Sebastian's alcoholism drives this story along. It is alcohol that allows him to engage in homosexual behavior with Charles but it is also alcoholism that causes him to sever ties with pretty much everything in his life; Oxford (he is "sent down"), his family and friends. Remarkably, the homosexual element in this novel is never really detected by anyone in the Marchmain family. The most marked reference to it comes from Lord Marchmain's mistress Cara. Sebastian's childishness aides his growing dependency on alcohol. Like many similar sorts of characters from rich families, Sebastian is spoiled rotten and may not have an intellectual bone in his body, to put it mildly. But that doesn't really matter according to Anthony Blanche and Charles because both admit that Sebastian's charm is unyielding and dependable. No one who meets him can possibly hate him. So predictably enough, through the use of liquor, Sebastian comes to be unhappy himself and destroys his life.

This novel was written back when alcoholism had to be necessarily hushed about (even when the problem itself is obvious), most especially since the Marchmains are rich and aristocratic. Lady Marchmain enlists the help of Charles in trying to curb her son's drinking but Charles can only roll over and put up a smidgen of resistance toward his best friend. Charles and Sebastian have a kind of "us against the world" mentality, which certainly suggests that the homosexual affair they have is not some innocent fleeting attraction that goes away. Rather than deal with sending her son to Lindsay Lohan style rehab (as the rich do today), Lady Marchmain decides to send him on a trip to the Middle East with her puppet, the Oxford don Samgrass. This ends up being a tremendous error in judgment on Teresa's part since Sebastian keeps giving Samgrass the slip and the latter is really a sychophant who only agrees to look after Sebastian in order to further his personal ambitions and ingratiate himself to Oxford's elite.

The end result is that Sebastian absconds from Samgrass' care and filches his travelling companion's money.
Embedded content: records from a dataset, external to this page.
/-- R156, R180 to R182, R184, R186: VST and VSTU. To the thread's own scratchpad, where no live barrier stands, the bytes whose mask bit is 1 are stored and no other byte changes; the
data are the register v, no unit of which is poisoned, with every byte, or the oldest entry of qws with its mask, which it takes. A misaligned address traps before anything has moved; without an entry it is held. -/
def Obligations.VectorStores : Prop :=
  ∀ (s : State) (k v : BitVec 4) (b : BitVec 3) (m : BitVec 2) (d : BitVec 12), Claims.canStart s .s k → ∀ q ∈ Claims.vecStores k v b m d, ∀ A, Claims.vecAt s b m (64 * d.signExtend 64) A →
    (∀ x mask, s.storeSrc q.2.1 = some (x, mask) → s.srcPoison q.2.1 = none →
      (∀ off, s.thr.posting.contains .s = false → A = s.ownAddr off → off % q.2.2 = 0 → off + 512 ≤ 0x300000 → s.tile.touchesLive off 512 = false →
        ∃ t, exec q.1 s = .next t ∧ SameBytes s t (fun a => ∃ j < 512, mask.getLsbD j = true ∧ a = .spad s.run.cur.tile (off + j)) ∧
          (∀ j < 512, mask.getLsbD j = true → t.byteAt (.spad s.run.cur.tile (off + j)) = BitVec.ofNat 8 (vget x.toNat 8 j)) ∧
          t.thr = (Claims.sylDone s k (fun u => Claims.vecAfter b m 512 (u.popStore q.2.1))).thr) ∧
      (A.toNat % q.2.2 ≠ 0 → s.thr.awaits .s = false → exec q.1 s = .next (s.traps { cause := 2, info := 1, addr := A }))) ∧
    (q.2.1 ≠ 15 → s.storeSrc q.2.1 = some (s.readVec v, BitVec.allOnes 512)) ∧ (q.2.1 = 15 → s.storeSrc q.2.1 = s.thr.qs.qws.head?) ∧
    (s.storeSrc q.2.1 = none → exec q.1 s = .next (s.setRes .held))

/-! ## Copy commands and window rings -/

/-- The address operand of a copy command (R222, R230): a register, or with q the oldest entry of qcl, which acceptance takes. -/
def Claims.copyAt (s : State) (a : BitVec 3) (q : BitVec 1) (A : Word) : Prop := (q = 0 ∧ A = s.X (a.setWidth 5)) ∨ (q = 1 ∧ ∃ r, s.thr.qs.qcl = A :: r)

/-- The registers after an acceptance under inc (R230, R231): d and, unless the address came from qcl, a advance by the length; `wide` keeps the upper 16 bits of d. -/
def Claims.copyNext (s : State) (d a : BitVec 3) (len : Nat) (inc q : BitVec 1) (wide : Bool) (x : Thread) : Thread :=
  let D := (s.X (d.setWidth 5)).toNat
  if inc = 0 then x
  else
    let y := x.writeX s.slot (d.setWidth 5) (if wide then wofNat (D / 2 ^ 48 * 2 ^ 48 + (D + len) % 2 ^ 48) else wofNat (D + len))
    if q = 1 then y else y.writeX s.slot (a.setWidth 5) (s.X (a.setWidth 5) + wofNat len)

/-- What an accepted command leaves: its tokens, its qcl entry, its registers, and the command in flight under the thread's next number; one without bytes is done at once. No byte has moved. -/
def Claims.accepted (s : State) (k : BitVec 4) (q : BitVec 1) (c : Cmd) (regs : Thread → Thread) : State :=
  Claims.sylDone s k (fun u => u.modThr (fun x =>
    let y := regs (if q = 1 then { x with qs := { x.qs with qcl := x.qs.qcl.drop 1 } } else x)
    { y with cmds := if c.total = 0 then y.cmds else y.cmds ++ [{ c with id := y.nextCmd }], nextCmd := y.nextCmd + 1 }))

/-- A length operand without a remote barrier (R231). -/
def Claims.plainLen (N : Word) : Prop := N.toNat ≤ 0x1000000

/-- A barrier operand is aligned (R226): all ones, or a multiple of 16. -/
def Claims.barOk (B : Word) : Prop := B = BitVec.allOnes 64 ∨ B.toNat % 16 = 0

/-- R222 to R224, R226, R230 to R233, R235: the acceptance of a copy command. With its tokens, a free entry and legal operands it completes at once: the command joins those in flight with its
operands as read, the registers advance under inc, and no byte moves yet. A misaligned barrier traps as a misaligned access; a length above 0x100_0000 or a local operand outside its
range as an access violation; without a free entry or its qcl entry it is held. The local operand and the barrier are read by `localRange` and `barOperand`, which answer the offset
that a name of the own scratchpad stands for. The access kind 0 of these traps and the naming of a barrier operand are the model's deductions (log entries 91 and 39). -/
def Claims.CopyAcceptance : Prop :=
  ∀ (s : State) (k : BitVec 4) (d a n b : BitVec 3), let D := s.X (d.setWidth 5); let N := s.X (n.setWidth 5); let B := s.X (b.setWidth 5); let len := N.toNat % 2 ^ 32
    (∀ (i q : BitVec 1) (A : Word), Claims.canStart s .l k → Claims.copyAt s a q A → s.tile.hasEntry s.ch = true →
      (∀ off bar, Claims.barOk B → Claims.plainLen N → s.localRange D len { window := true } = .ok off → s.barOperand B = .ok bar →
        exec (.cpin k d a n b i q) s = .next (Claims.accepted s k q (s.newCmd .cpin (wofNat off) A N bar len) (Claims.copyNext s d a len i q false))) ∧
      (¬ Claims.barOk B → s.thr.awaits .l = false → exec (.cpin k d a n b i q) s = .next (s.traps { cause := 2, info := 0, addr := B })) ∧
      (∀ e, Claims.barOk B → Claims.plainLen N → s.localRange D len { window := true } = .error e → s.thr.awaits .l = false →
        exec (.cpin k d a n b i q) s = .next (s.traps { cause := 4, info := 0, addr := D })) ∧
      (Claims.barOk B → ¬ Claims.plainLen N → s.thr.awaits .l = false → exec (.cpin k d a n b i q) s = .next (s.traps { cause := 4, info := 0, addr := 0 }))) ∧
    (∀ (i q : BitVec 1), Claims.canStart s .l k → s.tile.hasEntry s.ch = false ∨ (q = 1 ∧ s.thr.qs.qcl = []) → exec (.cpin k d a n b i q) s = .next (s.setRes .held)) ∧
    (let A := s.X (a.setWidth 5)
     ∀ i : BitVec 1, Claims.canStart s .s k → s.tile.hasEntry s.ch = true → Claims.barOk B →
      (∀ off bar, Claims.plainLen N → s.localRange A len { window := true } = .ok off → s.barOperand B = .ok bar →
        exec (.cpout k d a n b i) s = .next (Claims.accepted s k 0 (s.newCmd .cpout D (wofNat off) N bar len) (Claims.copyNext s d a len i 0 false))) ∧
      (∀ src dst bar p, Claims.plainLen N → s.localRange A len { window := true } = .ok src → s.localRange D len { window := true, alias_ := true } = .ok dst →
        s.cplocDst D dst len false = .ok p → s.barOperand B = .ok bar →
        exec (.cploc k d a n b i) s =
          .next (Claims.accepted s k 0 { s.newCmd .cploc (wofNat dst) (wofNat src) N bar len with peer := p.1, req := p.2 } (Claims.copyNext s d a len i 0 false))) ∧
      (∀ src bar e r, Claims.plainLen N → s.localRange A len { window := true } = .ok src → s.shadow s.ct = false →
        s.winAsk (s.ctxOf s.ct) (D.toNat / 2 ^ 48) = none →
        s.remoteCheck (s.ctxOf s.ct) (D.toNat / 2 ^ 48) (D.toNat % 2 ^ 48) len 1 true = some (e, r) → e.kind ≠ 3 → s.barOperand B = .ok bar →
        exec (.cprem k d a n b i) s =
          .next (Claims.accepted s k 0 { s.newCmd .cprem D (wofNat src) N bar len with peer := e.peer, req := some r } (Claims.copyNext s d a len i 0 true))) ∧
      (¬ Claims.plainLen N → N.toNat < 2 ^ 32 → s.thr.awaits .s = false → exec (.cpout k d a n b i) s = .next (s.traps { cause := 4, info := 0, addr := 0 }) ∧
        exec (.cploc k d a n b i) s = .next (s.traps { cause := 4, info := 0, addr := 0 }) ∧ exec (.cprem k d a n b i) s = .next (s.traps { cause := 4, info := 0, addr := 0 }))) ∧
    (∀ x off m, 1 ≤ m → off + m ≤ 0x300000 → x = s.ownAddr off ∨ x = wofNat off → s.localRange x m { own := true } = .ok off ∧ s.localRange x m { window := true } = .ok off) ∧
    s.barOperand (BitVec.allOnes 64) = .ok (BitVec.allOnes 64) ∧
    ∀ off, off % 16 = 0 → off + 16 ≤ 0x300000 → s.tile.live off = true → s.barOperand (s.ownAddr off) = .ok (barAt s.ct off)

/-- R226, R232, R233: the acceptance of CPINB, GATHER and SCATTER. CPINB's operands name the B-stratum place, the columns and the pitch; GATHER and SCATTER read a descriptor of 32 bytes
(`readDesc`). Accepted, the command joins those in flight; no byte moves. While a syllable of the tile waits for a remap point CPINB is held. -/
def Claims.BlockCommands : Prop :=
  ∀ (s : State) (k : BitVec 4) (d a n b : BitVec 3), s.tile.hasEntry s.ch = true →
    let D := s.X (d.setWidth 5); let N := s.X (n.setWidth 5); let B := s.X (b.setWidth 5)
    let row := D.toNat % 2 ^ 14; let col := D.toNat / 2 ^ 14 % 2 ^ 8; let K := N.toNat % 2 ^ 16; let C := N.toNat / 2 ^ 16 % 2 ^ 8 + 1; let code := N.toNat / 2 ^ 24 % 2 ^ 8
    let pitch := N.toNat / 2 ^ 32; let wb := 2 ^ code
    let legal := D.toNat < 2 ^ 22 ∧ code ≤ 2 ∧ 1 ≤ K ∧ K ≤ 16384 ∧ row + K * wb ≤ 16384 ∧ col + C ≤ s.tile.geom.cols.length
    (∀ (p q : BitVec 1) (A : Word), Claims.canStart s .l k → Claims.copyAt s a q A → Claims.barOk B → s.tile.remapWaits = false →
      (∀ src bar, legal → s.barOperand B = .ok bar → (p = 0 → src = A) → (p = 1 → ∃ off, s.localRange A ((K - 1) * pitch + C * wb) {} = .ok off ∧ src = wofNat off) →
        exec (.cpinb k d a n b p q) s =
          .next (Claims.accepted s k q { s.newCmd .cpinb D src N bar (K * C * wb) with local_ := p = 1, cols := (s.tile.geom.cols.drop col).take C } id)) ∧
      (¬ legal → s.thr.awaits .l = false → exec (.cpinb k d a n b p q) s = .next (s.traps { cause := 4, info := 0, addr := D }))) ∧
    (∀ (p q : BitVec 1), s.tile.remapWaits = true → exec (.cpinb k d a n b p q) s = .next (s.setRes .held)) ∧
    (∀ (p : BitVec 2) (q : BitVec 1) (A : Word) ds off bar, Claims.canStart s .l k → Claims.copyAt s a q A → Claims.barOk B → s.readDesc A = .ok ds → s.barOperand B = .ok bar →
      let total := ds.2.getD 1 0 * ds.2.getD 4 0
      s.localRange D total {} = .ok off →
      exec (.gather k d a b p q) s = .next (Claims.accepted s k q { s.newCmd .gather (wofNat off) (wofNat ds.1) 0 bar total with pol := p = 1, cols := ds.2 } id)) ∧
    (∀ ds off bar, Claims.canStart s .s k → Claims.barOk B → s.readDesc D = .ok ds → s.barOperand B = .ok bar →
      let total := ds.2.getD 1 0 * ds.2.getD 4 0
      s.localRange (s.X (a.setWidth 5)) total {} = .ok off →
      exec (.scatter k d a b) s = .next (Claims.accepted s k 0 { s.newCmd .scatter (wofNat ds.1) (wofNat off) 0 bar total with cols := ds.2 } id)) ∧
    (∀ x off, x = s.ownAddr off → off % 16 = 0 → off + 32 ≤ 0x300000 →
      let v := s.ownValue
      v (off + 8) 8 % 4 = 0 → v (off + 16) 4 ≤ 2 ^ 20 → v (off + 28) 2 % 2 = 0 → 2 ≤ v (off + 28) 2 → v (off + 28) 2 ≤ 256 → v (off + 30) 2 = 0 →
      s.readDesc x = .ok (v off 8, [v (off + 8) 8, v (off + 16) 4, v (off + 20) 4, v (off + 24) 4, v (off + 28) 2]))

/-- PREF's line at one address (R238): the superblock of a WB page is fetched, any other address does nothing. -/
def Claims.prefAt (s : State) (a : Word) : State :=
  if 2 ^ 57 ≤ a.toNat ∨ s.isLocal s.ct a = true then s
  else match s.walk (s.ctxOf s.ct) a.toNat .load with
    | .ok (.mem loc 0) => s.prefetch s.ct (loc / 256)
    | _ => s

/-- The superblock that a new one evicts from the acting tile's L1: the oldest of its set, when the set's twelve ways are taken (R207; log entry 9). -/
def Claims.evicted (s : State) (b : Nat) : List Nat :=
  let same := s.tile.l1.blocks.filter (fun x => x % 128 == b % 128)
  if s.tile.l1.blocks.contains b ∨ same.length < 12 then [] else same.take 1

/-- The byte of memory at a location. -/
def Claims.locSpot (loc : Nat) : Spot := if loc < hostLoc then .hbm loc else .host (loc - hostLoc)

/-- What a write to a protected atom writes besides: an undo record of the log, and the atom's bit of the map (R419, R420). -/
def Claims.logged (s : State) (m : Spot) : Prop :=
  s.grp.covers = true ∧ ((∃ i < 64 * s.grp.logCap, m = .hbm (s.grp.logBase + 0x10000 + i)) ∨ ∃ off < s.grp.imageSize, m = .hbm (bitmapBase + off / 256))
At this point both Charles and Sebastian have dropped out of school and the former is working as an artist in Paris. Lady Marchmain, in a sort of authoritative Sisterly sort of way, does not blame Charles for her son's alcoholism but cannot condone the latter's lack of resistance toward Sebastian's petulant "I do what I want" attitude. And so, in a dramatic and foreboding scene Charles is "banished" from Brideshead and he can't help but feel that this is a certain turning point in his life; this shutting out from the splendor of magical Brideshead and its quirky inhabitants.

And so that's the end of the novel...Ha! No it's only the end of the first part! Yet you can see that this novel could have ended right then and there. No. It drags on. And instead of concerning itself with the burgeoning youthfulness of Sebastian and Charles, we instead hear about the egotism and (dare I say it?) boredom of Charles' life. Perhaps not the best terms for describing an artist, but it is time that I editorialize: I do not like post-Sebastian Charles all that much.
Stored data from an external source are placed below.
theorem wPriv_29 {w : Nat} (h : bits w 21 6 = 29) : decodeW w =
    (if bits w 1 1 == 0 then some (.vfmax (fld w 27 4) (fld w 18 3) (fld w 14 4) (fld w 10 4) (fld w 6 4) (fld w 2 4) (fld w 0 1)) else
     none) := by
  simp only [decodeW, h]

theorem wPriv_30 {w : Nat} (h : bits w 21 6 = 30) : decodeW w =
    (some (.vfdiv (fld w 27 4) (fld w 18 3) (fld w 14 4) (fld w 10 4) (fld w 6 4) (fld w 2 4) (fld w 0 2))) := by
  simp only [decodeW, h]

theorem wPriv_31 {w : Nat} (h : bits w 21 6 = 31) : decodeW w =
    (if bits w 6 4 == 0 then some (.vfsqrt (fld w 27 4) (fld w 18 3) (fld w 14 4) (fld w 10 4) (fld w 2 4) (fld w 0 2)) else
     none) := by
  simp only [decodeW, h]

theorem wPriv_32 {w : Nat} (h : bits w 21 6 = 32) : decodeW w =
    (if bits w 6 4 == 0 then some (.vfrsqrt (fld w 27 4) (fld w 18 3) (fld w 14 4) (fld w 10 4) (fld w 2 4) (fld w 0 2)) else
     none) := by
  simp only [decodeW, h]

theorem wPriv_33 {w : Nat} (h : bits w 21 6 = 33) : decodeW w =
    (if bits w 6 4 == 0 then some (.vfexp2 (fld w 27 4) (fld w 18 3) (fld w 14 4) (fld w 10 4) (fld w 2 4) (fld w 0 2)) else
     none) := by
  simp only [decodeW, h]

theorem wPriv_34 {w : Nat} (h : bits w 21 6 = 34) : decodeW w =
    (if bits w 6 4 == 0 then some (.vflog2 (fld w 27 4) (fld w 18 3) (fld w 14 4) (fld w 10 4) (fld w 2 4) (fld w 0 2)) else
     none) := by
  simp only [decodeW, h]

theorem wPriv_35 {w : Nat} (h : bits w 21 6 = 35) : decodeW w =
    (some (.vfcmp (fld w 27 4) (fld w 18 3) (fld w 14 4) (fld w 10 4) (fld w 6 4) (fld w 2 4) (fld w 0 2))) := by
  simp only [decodeW, h]

theorem wPriv_36 {w : Nat} (h : bits w 21 6 = 36) : decodeW w =
    (if bits w 0 2 == 0 && bits w 6 4 == 0 then some (.vfabs (fld w 27 4) (fld w 18 3) (fld w 14 4) (fld w 10 4) (fld w 2 4)) else
     if bits w 0 2 == 1 && bits w 6 4 == 0 then some (.vfneg (fld w 27 4) (fld w 18 3) (fld w 14 4) (fld w 10 4) (fld w 2 4)) else
     none) := by
  simp only [decodeW, h]

theorem wPriv_37 {w : Nat} (h : bits w 21 6 = 37) : decodeW w =
    (if bits w 0 2 == 0 && bits w 6 4 == 0 then some (.vfclass (fld w 27 4) (fld w 18 3) (fld w 14 4) (fld w 10 4) (fld w 2 4)) else
     none) := by
  simp only [decodeW, h]

theorem wPriv_38 {w : Nat} (h : bits w 21 6 = 38) : decodeW w =
    (some (.vcvt (fld w 27 4) (fld w 17 4) (fld w 13 4) (fld w 9 4) (fld w 5 4) (fld w 1 4) (fld w 0 1))) := by
  simp only [decodeW, h]

theorem wPriv_39 {w : Nat} (h : bits w 21 6 = 39) : decodeW w =
    (if bits w 1 9 == 0 then some (.vquant (fld w 27 4) (fld w 18 3) (fld w 14 4) (fld w 10 4) (fld w 0 1)) else
     none) := by
  simp only [decodeW, h]

theorem wPriv_40 {w : Nat} (h : bits w 21 6 = 40) : decodeW w =
    (if bits w 1 9 == 0 then some (.vdequant (fld w 27 4) (fld w 18 3) (fld w 14 4) (fld w 10 4) (fld w 0 1)) else
     none) := by
  simp only [decodeW, h]

theorem wPriv_42 {w : Nat} (h : bits w 21 6 = 42) : decodeW w =
    (if bits w 1 1 == 0 then some (.vred (fld w 27 4) (fld w 18 3) (fld w 14 4) (fld w 10 4) (fld w 6 4) (fld w 2 4) (fld w 0 1)) else
     none) := by
  simp only [decodeW, h]

theorem wPriv_43 {w : Nat} (h : bits w 21 6 = 43) : decodeW w =
    (some (.vgred (fld w 27 4) (fld w 18 3) (fld w 14 4) (fld w 10 4) (fld w 6 4) (fld w 2 4) (fld w 1 1) (fld w 0 1))) := by
  simp only [decodeW, h]

theorem wPriv_44 {w : Nat} (h : bits w 21 6 = 44) : decodeW w =
    (some (.vscan (fld w 27 4) (fld w 18 3) (fld w 14 4) (fld w 10 4) (fld w 6 4) (fld w 2 4) (fld w 1 1) (fld w 0 1))) := by
  simp only [decodeW, h]

theorem wPriv_45 {w : Nat} (h : bits w 21 6 = 45) : decodeW w =
    (if bits w 0 1 == 0 then some (.vslideup (fld w 27 4) (fld w 18 3) (fld w 14 4) (fld w 10 4) (fld w 6 4) (fld w 2 4) (fld w 1 1)) else
     if bits w 0 1 == 1 then some (.vslidedn (fld w 27 4) (fld w 18 3) (fld w 14 4) (fld w 10 4) (fld w 6 4) (fld w 2 4) (fld w 1 1)) else
     none) := by
  simp only [decodeW, h]

theorem wPriv_46 {w : Nat} (h : bits w 21 6 = 46) : decodeW w =
    (if bits w 1 1 == 0 then some (.vperm (fld w 27 4) (fld w 18 3) (fld w 14 4) (fld w 10 4) (fld w 6 4) (fld w 2 4) (fld w 0 1)) else
     none) := by
  simp only [decodeW, h]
His love for Sebastian's sister Julia struck me as a symptom of a midlife crisis. While he acknowledges Julia's beauty when he meets her earlier on in the novel there just does not seem to be any attraction between them until it all of a sudden springs up when they happen to be on the same ship. Charles acknowledges that Sebastian was the harbinger for his love for Julia but that seems like baloney to me. It's one thing to never forget a first love, but there seems to be a conscious effort on the part of Charles to forget about Sebastian now that he's chosen to live like an outcast in Morocco. I just don't buy the way in which Charles simply transfers his love for Sebastian to Julia. It strikes me as egotistical and pathetic.

The novel seems to drag on toward the end. Charles and Julia have to dissolve their respective marriages. It's not that hard a task for Charles as he dislikes his wife and their relationship has no passion. Charles seems to have no affection toward his children either which is kind of weird.

I don't want to give away the ending which is not really all that good anyway. Like I said; a match of two halves. Waugh is still capable of a brilliant phrase so I won't call this novel a complete waste of time.